Этот диссонанс усиливается, и внимательные глаза вскоре обнаруживают под регулярным плащом своего рода энергичное и точное воображение, готовое прорваться сквозь него. В этот век жил Гей, своего рода Лафонтен, настолько близкий к Лафонтену, насколько англичанин может быть близок, то есть не очень, но, по крайней мере, добрый и милый малый, очень искренний, очень откровенный, странно легкомысленный, рожденный быть обманутым, и молодой человек до самого конца. Свифт говорил о нем, что он никогда не должен был прожить более двадцати двух лет. «В остроумии — мужчина, в простоте — ребенок», — писал Поуп. Он жил, как Лафонтен, за счет великих, путешествовал столько, сколько мог, на их средства, терял деньги в спекуляциях Южного моря, пытался получить место при дворе, писал басни, полные человечности, чтобы сформировать сердце герцога Камберлендского, и закончил как любимый паразит и домашний поэт герцога и герцогини Куинсберри. В его характере было мало серьезного, и ни особых угрызений совести, ни манер. Это была его печальная участь, говорил он, «что он ничего не мог получить от двора, писал ли он за него или против него». И он написал свою собственную эпитафию:

«Жизнь — это шутка; и все вещи показывают это, / Я думал так однажды; но теперь я знаю это».

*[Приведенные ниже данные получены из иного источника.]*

-- ==== Sys2Proof/Machine/Links.lean ====
section
/-!
DEFINITION. Sys2Proof/Machine/Links.lean: the clock stall, the Jorrax ports, accesses from other packages and from the host,
and time across packages (19_links R322 to R334).
-/
namespace Sys2Proof.Machine

/-! ## The arithmetic clock (R19, R322) -/

/-- A rate the arithmetic clock can have (R19). -/
def legalMhz (mhz : Nat) : Bool := decide (400 ≤ mhz) && decide (mhz ≤ 1000) && mhz % 25 == 0

/-- RING_CLOCK_CHANGE (R322): the stall request; no core issues and no engine goes on until the change is complete. -/
def execRingClockChange (mhz : Nat) (s : State) : Host.Outcome State Fault Refusal :=
  if legalMhz mhz && s.clockChange.isNone then .next { s with clockChange := some (mhz, s.pt) } else .next s

/-- CLOCK_STALL_COMPLETE (R322): the PLL is at the new rate and every die resumes. -/
def execClockStallComplete (s : State) : Host.Outcome State Fault Refusal :=
  match s.clockChange with
  | some (mhz, _) => .next { s with mhz := mhz, clockChange := none }
  | none => .next s

/-! ## Versions (R333) -/

/-- The version two sides agree: min of the highest, at least max of the lowest. -/
def agreedVersion (lowA highA lowB highB : Nat) : Option Nat :=
  let v := min highA highB
  if max lowA lowB ≤ v then some v else none

/-- The device offers its current version and the two below it, none below 1; every current version is 1. -/
def offered : Nat × Nat := (1, 1)

/-! ## Jorrax ports (R323 to R327) -/

def State.port (s : State) (p : Nat) : Port := s.ports.getD p .reset
def State.setPort (s : State) (p : Nat) (x : Port) : State := { s with ports := s.ports.set p x }

/-- JORRAX_PORT_UP (R323, R326, R333, R367): training and version agreement succeed; both key slots of both directions hold
fresh keys, and SEQ starts at 0. -/
def execJorraxPortUp (port : Nat) (far : FarEnd) (offer : Offer) (s : State) : Host.Outcome State Fault Refusal :=
  let p := s.port port
  if 12 ≤ port || p.up || s.boot.stage = 0 || 4 < s.boot.stage || !(p.txKeys ++ p.rxKeys).all (fun k => k.isSome) then .next s
  else match agreedVersion offered.1 offered.2 offer.lo offer.hi with
    | none => .next { s with log := s.log ++ [.versionFailure 1] }
    | some v =>
      let p' : Port := { Port.reset with
        up := true, ver := v, peer := far.package, peerPort := far.port, txKeys := p.txKeys, rxKeys := p.rxKeys }
      .next { s.setPort port p' with lastUp := s.pt }

/-- The routes without a port (R327). -/
def dropRoutes (routes : AMap Nat) (port : Nat) : AMap Nat :=
  (routes.map fun e => (e.1, if bitAt e.2 port then e.2 - 2 ^ port else e.2)).filter fun e => e.2 != 0

/-- The deferred access a thread has asked another package for at a location: its walk's, and its address (R67, R327). -/
def State.askedAt (s : State) (tid loc : Nat) : Option Entry :=
  match s.thr tid with
  | some t => t.block.head?.filter fun e =>
      t.walking && e.asked && !e.timed && match s.place t (e.op 0).toNat 8 .read 0 with
        | .ok l => l == loc
        | .error _ => false
  | none => none

/-- The sent loads and the deferred access of a thread whose request was in a flit that a port lost (R327). -/
def State.failLoads (s : State) (tid loc size : Nat) : State :=
  match s.askedAt tid loc with
  | some e => s.takeTrap tid ⟨19, 2, e.op 0⟩ e.pc false
  | none =>
    s.updThr tid fun t =>
      { t with block := t.block.map fun e =>
          if e.st == .sent && (s.sentLocs t e).any (fun x => x.2.1 == loc && x.2.2 == size) then e.fail (e.loadTrap 19 2 none) else e }

/-- An accepted store that can no longer be performed (R327): it ends its kernel, detail 3, and is never performed. -/
def State.loseStore (s : State) (id : Nat) : State :=
  match s.storeBuf.find? fun p => p.id == id with
  | some p => State.postFault { s with storeBuf := s.storeBuf.filter fun x => x.id != id } p ⟨19, 3, w64 p.va⟩
  | none => s

/-- A message in a flit whose port went Down before its acknowledgement (R327). -/
def State.loseMsg (s : State) (m : JMsg) : State :=
  match m with
  | .store id => s.loseStore id
  | .read who loc size => s.failLoads who loc size
  | .answer _ _ | .refusal => s

/-- A message that was still waiting at a port that went Down (R327): it leaves by another one, where one reaches its package. -/
def State.rerouteMsg (s : State) (m : JMsg) : State :=
  match m with
  | .store id =>
    match s.storeBuf.find? fun p => p.id == id with
    | some p => match s.portFor (dieOf p.v) p.loc with
      | some n => State.postMsg { s with storeBuf := s.storeBuf.map fun x => if x.id = id then { x with st := .sent n } else x }
          (dieOf p.v) p.loc m
      | none => s.loseStore id
    | none => s
  | .read who loc size =>
    match s.thr who with
    | some t => if (s.portFor (dieOf t.vcore) loc).isSome then s.postMsg (dieOf t.vcore) loc m else s.failLoads who loc size
    | none => s
  | .answer _ _ | .refusal => s

/-- A port goes Down (R327): its keys are erased, its routes removed; the requests of its unacknowledged flits fail, those
that waited take another port, and accepted stores to a package that no port reaches any more end their kernels. -/
def State.portDown (s : State) (port : Nat) : State :=
  let p := s.port port
  let s := State.setPort { s with routes := dropRoutes s.routes port, lastUp := s.pt, log := s.log ++ [.portDown port] } port .reset
  let s := p.replay.foldl (fun s f => s.loseMsg f.msg) s
  let s := p.outq.foldl State.rerouteMsg s
  (s.storeBuf.filter fun x => isRemote x.loc && x.st == .buffered && !s.reachable (dieOf x.v) (packageOf x.loc)).foldl
    (fun s x => s.loseStore x.id) s

/-- JORRAX_PORT_DOWN (R323, R327): the peer is lost. -/
def execJorraxPortDown (port : Nat) (s : State) : Host.Outcome State Fault Refusal :=
  if (s.port port).up then .next (State.seeFences (s.portDown port) s) else .next s

/-- Of two 40-bit sequence numbers, `seq` acknowledges `x` (R324, R325). -/
def acknowledges (seq x : Nat) : Bool := decide ((seq + 2 ^ 40 - x % 2 ^ 40) % 2 ^ 40 < 2 ^ 39)

/-- The sender's old key is erased once no flit under it is left to replay (R326). -/
def Port.settleRoll (p : Port) : Port :=
  if p.rolling && !(p.replay.any fun f => f.flit.slot.toNat != p.txSlot) then
    { p with txKeys := p.txKeys.set (1 - p.txSlot) none, rolling := false }
  else p

/-- A flit an acknowledgement frees. -/
def Sent.freed (f : Sent) (seq : Nat) : Bool := acknowledges seq f.flit.seq.toNat

/-- An acknowledgement frees the flits up to its SEQ (R325): the stores in them have reached their package, and waiting messages
are sent. -/
def State.acked (s : State) (port seq : Nat) : State :=
  let p := s.port port
  let got := p.replay.filter fun f => f.freed seq
  if got.isEmpty then s
  else
    let s := s.setPort port (Port.settleRoll { p with replay := p.replay.filter fun f => !f.freed seq, fails := 0 })
    State.pumpPort { s with
      storeBuf := s.storeBuf.map fun x => if got.any fun f => f.msg == .store x.id then { x with st := .delivered } else x } port

/-- The sender resends from its oldest unacknowledged flit (R325), byte for byte as it stands in the buffer; after 16 replays
of one flit that failed the port goes Down (R323). -/
def State.resend (s : State) (port : Nat) : State :=
  let p := s.port port
  if p.replay.isEmpty then s
  else if 16 ≤ p.fails then State.seeFences (s.portDown port) s
  else s.setPort port { p with fails := p.fails + 1, replay := p.replay.map fun f => { f with at_ := s.pt } }

/-- JORRAX_ACK (R325). -/
def execJorraxAck (port seq : Nat) (s : State) : Host.Outcome State Fault Refusal :=
  if (s.port port).up then .next (s.acked port seq) else .next s

/-- JORRAX_NAK (R325). -/
def execJorraxNak (port seq : Nat) (s : State) : Host.Outcome State Fault Refusal :=
  if (s.port port).up then .next ((s.acked port seq).resend port) else .next s

/-- JORRAX_REPLAY_TIMEOUT (R325): a flit has gone 1 µs without acknowledgement. -/
def execJorraxReplayTimeout (port : Nat) (s : State) : Host.Outcome State Fault Refusal :=
  let p := s.port port
  if p.up && p.replay.any fun f => decide (f.at_ + 1000 ≤ s.pt) then .next (s.resend port) else .next s

/-- The ACK or NAK a receiver answers with (R324, R325): sealed like any flit, ACKSEQ the SEQ of the last flit it accepted; it is not
replayed, so its own SEQ is none that a data flit takes (log 24). -/
def Port.answer (p : Port) (pkg : BitVec 16) (no : Nat) (type : BitVec 8) : Port :=
  let f := sealFlit p.txKey pkg no
    ⟨type, BitVec.ofNat 1 p.txSlot, BitVec.ofNat 8 p.ver, BitVec.ofNat 40 (p.rxSeq + 2 ^ 40 - 1), BitVec.ofNat 64 (2 ^ 63 + p.ctlSeq),
      Config.jorraxPayload []⟩
  { p with ctl := p.ctl ++ [f], ctlSeq := p.ctlSeq + 1 }

/-- The key under which a flit is authentic (R324 to R326): its version is the agreed one, its slot holds a key, and its tag is good
under it. -/
def Port.opens (p : Port) (f : Flit) : Option Nat :=
  match p.rxKeys.getD f.slot.toNat none with
  | some k =>
    if f.ver.toNat == p.ver && Config.gcmTag k (nonceOf p.peer p.peerPort f.seq) (flitHeader f.toFlitText) f.payload == f.tag then some k
    else none
  | none => none

/-- The key under which a data flit is accepted (R325): its SEQ is next, and it is authentic. -/
def Port.accepts (p : Port) (f : Flit) : Option Nat := if f.seq.toNat = p.rxSeq then p.opens f else none

/-- A port answers a flit (R325). -/
def State.answerFlit (s : State) (no : Nat) (p : Port) (type : BitVec 8) : State :=
  s.setPort no (p.answer (BitVec.ofNat 16 s.boot.package) no type)

/-- JORRAX_FLIT_RECEIVE (R324 to R326): a data flit that is accepted is delivered in clear and acknowledged, an authentic ACK or NAK
is acted on, and any other is dropped and answered NAK. The first data flit under the new slot erases the old key. -/
def execJorraxFlitReceive (port : Nat) (text : FlitText) (tag : BitVec 128) (s : State) : Host.Outcome State Fault Refusal :=
  let p := s.port port
  let flit : Flit := ⟨text, tag⟩
  if !p.up then .next s
  else match flit.type.toNat with
    | 1 =>
      match p.accepts flit with
      | some k =>
        let slot := flit.slot.toNat
        let p' : Port := { p with
          rxSeq := p.rxSeq + 1, rxSlot := slot, rxRolling := p.rxRolling && slot == p.rxSlot
          rxKeys := if slot = p.rxSlot then p.rxKeys else p.rxKeys.set p.rxSlot none }
        .next { s.answerFlit port p' 2 with
          jorraxIn := s.jorraxIn ++ [Config.gcmOpen k (nonceOf p.peer p.peerPort flit.seq) flit.payload] }
      | none => .next (s.answerFlit port p 3)
    | 2 => if (p.opens flit).isSome then execJorraxAck port flit.ackSeq.toNat s else .next (s.answerFlit port p 3)
    | 3 => if (p.opens flit).isSome then execJorraxNak port flit.ackSeq.toNat s else .next (s.answerFlit port p 3)
    | 4 => .next (if (p.opens flit).isSome then s else s.answerFlit port p 3)
    | _ => .next s

/-- A key slot holds a key its sender may need (R326): the slot in use, one that a flit to be replayed names, and at the receiver
the new key of a rollover that has not come into use. -/
def Port.needsKey (p : Port) (tx : Bool) (slot : Nat) : Bool :=
  p.up && (if tx then (p.txKeys.getD slot none).isSome && (slot == p.txSlot || p.replay.any fun f => f.flit.slot.toNat == slot)
    else (p.rxKeys.getD slot none).isSome && (slot == p.rxSlot || p.rxRolling))

/-- KEY_SLOT_WRITE (R326): a new key into a slot not in use; refused, with BUSY shown, where the sender may need the old one. -/
def execKeySlotWrite (port : Nat) (tx : Bool) (slot key : Nat) (s : State) : Host.Outcome State Fault Refusal :=
  let p := s.port port
  if 12 ≤ port || 2 ≤ slot then .next s
  else if p.needsKey tx slot then .next (s.setPort port { p with busy := true })
  else if tx then .next (s.setPort port { p with txKeys := p.txKeys.set slot (some key), busy := false })
  else .next (s.setPort port { p with rxKeys := p.rxKeys.set slot (some key), rxRolling := p.up, busy := false })

/-- KEY_SWITCH (R326): new data flits use the other slot, which holds a key. -/
def execKeySwitch (port : Nat) (s : State) : Host.Outcome State Fault Refusal :=
  let p := s.port port
  if p.up && !p.rolling && (p.txKeys.getD (1 - p.txSlot) none).isSome then
    .next (s.setPort port (Port.settleRoll { p with txSlot := 1 - p.txSlot, rolling := true }))
  else .next s

/-! ## Accesses from outside (R328, R330) -/

/-- The location a table entry in R328's layout maps an offset of its page to, where it permits the access. -/
def importLoc (e : Word) (off : Nat) (reads writes : Bool) : Option Nat :=
  let loc := pteFrame e + off % 65536
  if pteBit e 0 && (!reads || pteBit e 1) && (!writes || pteBit e 2) && (isSram loc || isLpddr loc) then some loc else none

/-- Import entries permit a source package, 0xFFFF every one (R328). -/
def importSrc (e : Word) (src : Nat) : Bool := fieldOf e 48 16 == src || fieldOf e 48 16 == 0xFFFF

/-- The links serve other agents: not once the boot chain has failed (R368), nor in a thermal trip (R352). -/
def State.serves (s : State) : Bool := s.boot.stage != 15 && !s.power.trip

/-- The die whose IO die answers for a location: its home, or the first of the four an IO die serves. -/
def dieAt (loc : Nat) : Nat := (homeDie loc).getD (4 * ioOf loc)

/-- A message back to another package, by a port that reaches it (R328). -/
def State.tellPackage (s : State) (src die : Nat) (m : JMsg) : State := s.postMsg die (0x400000000000 + src * 2 ^ 30) m

/-- The answer to an access of another package (R328); a line that fails its check value is not sent, but logged, and the answer
poisoned (R331, R332). -/
def State.answerTo (s : State) (src loc n val : Nat) : State :=
  let bad := (linesOf loc n).filter fun l => s.poison.contains l
  State.tellPackage { s with log := s.log ++ bad.map .egress } src (dieAt loc)
    (.answer (!bad.isEmpty) (if bad.isEmpty then val else 0))

/-- An atomic or counter add of another package at its home (R128, R143, R149): the new value is written and the old one
answered. A posted one is answered only where its line fails or it overflows, which ends its kernel there (log 24). -/
def State.remoteAtomic (s : State) (src loc : Nat) (val : Word) (posted ovf : Bool) : State :=
  let old := s.read loc 8
  let s := if s.bad loc 8 then s else s.write loc 8 val.toNat
  if posted && !ovf && !s.bad loc 8 then s else s.answerTo src loc 8 old

/-- The bytes of a remote access: the doubleword of an atomic, else as many as it names. -/
def remoteBytes (op : RemoteOp) (size : Nat) : Nat :=
  match op with
  | .load | .store => size
  | .cadd _ | .atomic _ _ | .acas _ => 8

Этот смеющийся, беспечный поэт, чтобы отомстить министру, написал «Оперу нищего», самую яростную и грязную из карикатур. В этой Опере они перерезают горло людям вместо того, чтобы царапать их; младенцы обращаются с ножом, как и все остальные. И все же Гей был насмешником, но в своем собственном стиле, или, скорее, в стиле своей страны. Видя «некоторых молодых людей с пресной деликатностью», Амброуза Филипса, например, который писал элегантные и нежные пасторали в манере Фонтенеля, он забавлялся тем, что пародировал и противоречил им, и в «Пастушьей неделе» ввел реальные сельские нравы в метр и форму визионерской поэзии; «Ты не найдешь моих пастушек, праздно играющих на овсяных дудочках, но доящих коров, связывающих снопы, или, если свиньи заблудились, загоняющих их в свинарники. Мой пастух... спит не под миртовыми тенями, а под живой изгородью, и он не защищает бдительно свои стада от волков, потому что их нет». Представьте себе пастуха Феокрита или Вергилия, вынужденного надеть грубые башмаки и одежду девонширского свинопаса; такая странность позабавила бы нас контрастом его личности и его одежды. Так и здесь «Маг», «Борьба пастуха» травестированы в современном обличье. Послушайте песню первого пастуха, «Лоббина Клаута»:

«Лук дорог валлийцам, голландцам — масло, / Ирландским парням картофель — пир; / Овес для их праздника шотландские пастухи мелют, / Сладкая репа — еда Блаузелинд. / Пока она любит репу, я буду презирать масло, / Ни лук, ни овсянку, ни картофель не ценю».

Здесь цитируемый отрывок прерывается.